#### REQUIREMENT
Only one stretch of the listing below is wanted. Begin at the line that has "k := (and_eq_self_of_and_not hlacks).symm", stop after the line that has "data (spec/46 R207). -/", and repeat every line in between exactly.

#### LISTED ENTRIES
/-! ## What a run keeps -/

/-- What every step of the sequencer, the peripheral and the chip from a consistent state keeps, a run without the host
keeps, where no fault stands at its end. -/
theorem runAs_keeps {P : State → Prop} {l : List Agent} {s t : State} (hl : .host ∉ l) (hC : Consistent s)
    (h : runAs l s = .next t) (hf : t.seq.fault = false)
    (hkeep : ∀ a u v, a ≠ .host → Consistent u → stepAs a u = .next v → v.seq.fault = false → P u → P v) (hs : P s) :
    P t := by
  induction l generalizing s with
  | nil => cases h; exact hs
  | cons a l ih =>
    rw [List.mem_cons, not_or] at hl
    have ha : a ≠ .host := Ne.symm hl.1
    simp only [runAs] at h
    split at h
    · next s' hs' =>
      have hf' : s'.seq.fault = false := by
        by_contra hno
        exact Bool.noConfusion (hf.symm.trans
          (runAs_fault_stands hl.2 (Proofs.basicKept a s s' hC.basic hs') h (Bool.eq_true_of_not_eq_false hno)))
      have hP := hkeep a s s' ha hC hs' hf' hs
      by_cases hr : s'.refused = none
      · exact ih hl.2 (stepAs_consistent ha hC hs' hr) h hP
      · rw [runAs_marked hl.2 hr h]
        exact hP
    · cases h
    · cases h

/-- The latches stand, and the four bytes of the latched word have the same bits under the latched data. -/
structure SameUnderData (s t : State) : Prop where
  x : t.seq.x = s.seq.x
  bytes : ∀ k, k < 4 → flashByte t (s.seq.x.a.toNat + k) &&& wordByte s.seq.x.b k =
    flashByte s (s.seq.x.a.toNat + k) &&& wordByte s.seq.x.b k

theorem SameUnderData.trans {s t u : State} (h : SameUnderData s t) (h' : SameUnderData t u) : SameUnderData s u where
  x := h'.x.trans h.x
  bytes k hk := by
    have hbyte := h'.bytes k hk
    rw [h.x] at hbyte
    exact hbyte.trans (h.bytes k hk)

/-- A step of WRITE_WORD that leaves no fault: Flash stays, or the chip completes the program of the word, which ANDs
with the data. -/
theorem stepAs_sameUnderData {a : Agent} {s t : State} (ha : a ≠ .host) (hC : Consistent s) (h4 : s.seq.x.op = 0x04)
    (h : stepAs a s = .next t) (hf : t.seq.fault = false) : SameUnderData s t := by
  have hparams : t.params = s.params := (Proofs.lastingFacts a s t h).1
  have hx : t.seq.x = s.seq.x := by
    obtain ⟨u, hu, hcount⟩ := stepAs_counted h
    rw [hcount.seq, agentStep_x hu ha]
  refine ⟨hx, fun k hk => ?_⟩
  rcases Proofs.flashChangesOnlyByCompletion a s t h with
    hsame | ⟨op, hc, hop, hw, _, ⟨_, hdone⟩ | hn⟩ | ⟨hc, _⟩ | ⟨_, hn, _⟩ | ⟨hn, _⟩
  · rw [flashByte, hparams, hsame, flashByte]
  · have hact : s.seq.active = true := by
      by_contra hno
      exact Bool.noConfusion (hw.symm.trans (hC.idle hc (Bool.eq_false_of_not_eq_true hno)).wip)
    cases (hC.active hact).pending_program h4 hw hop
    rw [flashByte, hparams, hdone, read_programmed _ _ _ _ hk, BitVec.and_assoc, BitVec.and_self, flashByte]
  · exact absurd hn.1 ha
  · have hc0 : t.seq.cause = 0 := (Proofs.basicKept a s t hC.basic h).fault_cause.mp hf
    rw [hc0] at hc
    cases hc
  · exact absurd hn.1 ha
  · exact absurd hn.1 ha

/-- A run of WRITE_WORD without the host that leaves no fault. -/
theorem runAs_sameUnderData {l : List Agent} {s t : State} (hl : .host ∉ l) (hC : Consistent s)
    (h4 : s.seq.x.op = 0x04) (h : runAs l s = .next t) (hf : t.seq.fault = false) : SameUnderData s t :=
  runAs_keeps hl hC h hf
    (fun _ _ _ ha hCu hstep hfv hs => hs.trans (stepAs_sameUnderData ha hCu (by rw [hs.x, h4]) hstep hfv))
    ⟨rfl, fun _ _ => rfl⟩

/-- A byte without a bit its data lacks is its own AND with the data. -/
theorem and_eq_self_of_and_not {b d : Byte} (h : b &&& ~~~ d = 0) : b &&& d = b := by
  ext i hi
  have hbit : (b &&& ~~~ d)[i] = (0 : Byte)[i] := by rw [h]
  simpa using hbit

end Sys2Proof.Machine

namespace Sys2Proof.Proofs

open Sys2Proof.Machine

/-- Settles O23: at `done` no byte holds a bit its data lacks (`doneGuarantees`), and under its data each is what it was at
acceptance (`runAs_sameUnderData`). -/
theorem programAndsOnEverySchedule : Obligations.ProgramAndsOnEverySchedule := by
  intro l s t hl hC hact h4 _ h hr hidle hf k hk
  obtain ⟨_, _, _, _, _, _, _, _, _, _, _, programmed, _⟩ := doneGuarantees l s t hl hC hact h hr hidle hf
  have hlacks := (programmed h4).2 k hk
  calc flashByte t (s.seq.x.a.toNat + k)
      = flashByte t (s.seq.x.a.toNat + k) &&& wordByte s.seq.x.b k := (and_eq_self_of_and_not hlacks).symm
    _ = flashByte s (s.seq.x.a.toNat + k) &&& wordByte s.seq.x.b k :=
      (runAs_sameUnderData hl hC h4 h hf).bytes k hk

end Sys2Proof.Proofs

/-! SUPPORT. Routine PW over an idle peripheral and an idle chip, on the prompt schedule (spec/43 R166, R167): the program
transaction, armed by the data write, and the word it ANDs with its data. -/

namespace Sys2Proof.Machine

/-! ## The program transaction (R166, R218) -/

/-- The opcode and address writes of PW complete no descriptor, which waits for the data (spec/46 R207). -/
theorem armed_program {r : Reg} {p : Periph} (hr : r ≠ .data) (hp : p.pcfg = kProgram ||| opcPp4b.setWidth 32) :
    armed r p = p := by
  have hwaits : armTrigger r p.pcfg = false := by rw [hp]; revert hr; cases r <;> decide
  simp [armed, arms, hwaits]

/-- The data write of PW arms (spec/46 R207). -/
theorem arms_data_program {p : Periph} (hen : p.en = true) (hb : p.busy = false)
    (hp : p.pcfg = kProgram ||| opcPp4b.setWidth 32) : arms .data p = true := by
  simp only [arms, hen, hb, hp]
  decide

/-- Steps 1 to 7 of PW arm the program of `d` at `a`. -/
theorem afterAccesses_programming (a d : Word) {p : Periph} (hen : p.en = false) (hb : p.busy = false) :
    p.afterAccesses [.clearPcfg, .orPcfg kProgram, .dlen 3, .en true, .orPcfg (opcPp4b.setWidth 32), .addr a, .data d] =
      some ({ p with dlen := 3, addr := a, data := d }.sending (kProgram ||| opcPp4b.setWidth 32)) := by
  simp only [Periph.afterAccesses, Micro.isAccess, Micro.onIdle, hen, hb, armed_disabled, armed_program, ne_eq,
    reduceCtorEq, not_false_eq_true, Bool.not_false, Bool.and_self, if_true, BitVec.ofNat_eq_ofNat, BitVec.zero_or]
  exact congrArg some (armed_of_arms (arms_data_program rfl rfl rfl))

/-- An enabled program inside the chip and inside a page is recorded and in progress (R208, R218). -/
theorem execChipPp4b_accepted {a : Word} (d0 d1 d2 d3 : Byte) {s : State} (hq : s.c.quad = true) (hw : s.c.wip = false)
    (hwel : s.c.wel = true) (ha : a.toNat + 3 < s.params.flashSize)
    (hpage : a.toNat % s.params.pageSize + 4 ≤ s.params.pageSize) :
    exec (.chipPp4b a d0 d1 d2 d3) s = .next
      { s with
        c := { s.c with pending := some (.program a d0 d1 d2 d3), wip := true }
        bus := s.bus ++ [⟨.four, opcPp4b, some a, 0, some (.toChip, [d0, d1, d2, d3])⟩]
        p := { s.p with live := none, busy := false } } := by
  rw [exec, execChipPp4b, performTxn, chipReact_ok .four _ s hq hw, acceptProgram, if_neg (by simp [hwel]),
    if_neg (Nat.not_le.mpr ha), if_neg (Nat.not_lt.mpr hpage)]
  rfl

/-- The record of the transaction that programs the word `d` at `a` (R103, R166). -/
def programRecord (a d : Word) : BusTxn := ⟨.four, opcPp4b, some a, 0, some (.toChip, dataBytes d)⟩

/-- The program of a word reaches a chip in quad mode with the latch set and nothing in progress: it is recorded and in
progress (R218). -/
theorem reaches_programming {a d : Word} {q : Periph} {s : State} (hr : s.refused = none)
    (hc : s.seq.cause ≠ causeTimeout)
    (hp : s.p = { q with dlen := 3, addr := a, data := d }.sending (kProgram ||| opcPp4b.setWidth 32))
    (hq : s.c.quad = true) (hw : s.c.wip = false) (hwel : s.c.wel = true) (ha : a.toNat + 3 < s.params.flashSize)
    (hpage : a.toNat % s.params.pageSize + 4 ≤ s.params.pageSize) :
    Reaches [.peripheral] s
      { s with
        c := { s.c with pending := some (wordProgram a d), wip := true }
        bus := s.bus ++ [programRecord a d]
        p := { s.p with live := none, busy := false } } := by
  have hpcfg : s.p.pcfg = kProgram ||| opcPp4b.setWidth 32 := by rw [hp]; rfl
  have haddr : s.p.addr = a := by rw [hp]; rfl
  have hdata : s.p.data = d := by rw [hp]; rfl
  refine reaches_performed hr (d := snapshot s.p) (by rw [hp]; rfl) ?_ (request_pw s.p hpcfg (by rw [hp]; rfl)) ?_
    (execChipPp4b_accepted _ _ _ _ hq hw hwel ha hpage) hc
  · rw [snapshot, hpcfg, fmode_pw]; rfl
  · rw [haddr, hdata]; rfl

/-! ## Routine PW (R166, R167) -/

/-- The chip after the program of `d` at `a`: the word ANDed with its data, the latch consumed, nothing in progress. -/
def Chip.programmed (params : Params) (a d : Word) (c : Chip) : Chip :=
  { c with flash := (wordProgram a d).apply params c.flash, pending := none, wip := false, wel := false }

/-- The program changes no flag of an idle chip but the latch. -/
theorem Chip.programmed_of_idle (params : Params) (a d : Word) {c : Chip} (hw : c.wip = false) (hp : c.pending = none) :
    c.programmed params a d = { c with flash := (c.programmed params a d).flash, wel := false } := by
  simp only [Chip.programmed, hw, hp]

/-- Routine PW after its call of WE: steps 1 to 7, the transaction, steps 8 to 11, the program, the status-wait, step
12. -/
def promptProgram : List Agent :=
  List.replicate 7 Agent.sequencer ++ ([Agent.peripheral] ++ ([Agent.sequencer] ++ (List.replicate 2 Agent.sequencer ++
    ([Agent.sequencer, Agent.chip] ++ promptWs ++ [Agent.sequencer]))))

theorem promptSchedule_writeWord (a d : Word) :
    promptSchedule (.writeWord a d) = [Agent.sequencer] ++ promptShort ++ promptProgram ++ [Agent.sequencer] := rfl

#### ANSWER TO THE EXERCISE
      = flashByte t (s.seq.x.a.toNat + k) &&& wordByte s.seq.x.b k := (and_eq_self_of_and_not hlacks).symm
    _ = flashByte s (s.seq.x.a.toNat + k) &&& wordByte s.seq.x.b k :=
      (runAs_sameUnderData hl hC h4 h hf).bytes k hk

end Sys2Proof.Proofs

/-! SUPPORT. Routine PW over an idle peripheral and an idle chip, on the prompt schedule (spec/43 R166, R167): the program
transaction, armed by the data write, and the word it ANDs with its data. -/

namespace Sys2Proof.Machine

/-! ## The program transaction (R166, R218) -/

/-- The opcode and address writes of PW complete no descriptor, which waits for the data (spec/46 R207). -/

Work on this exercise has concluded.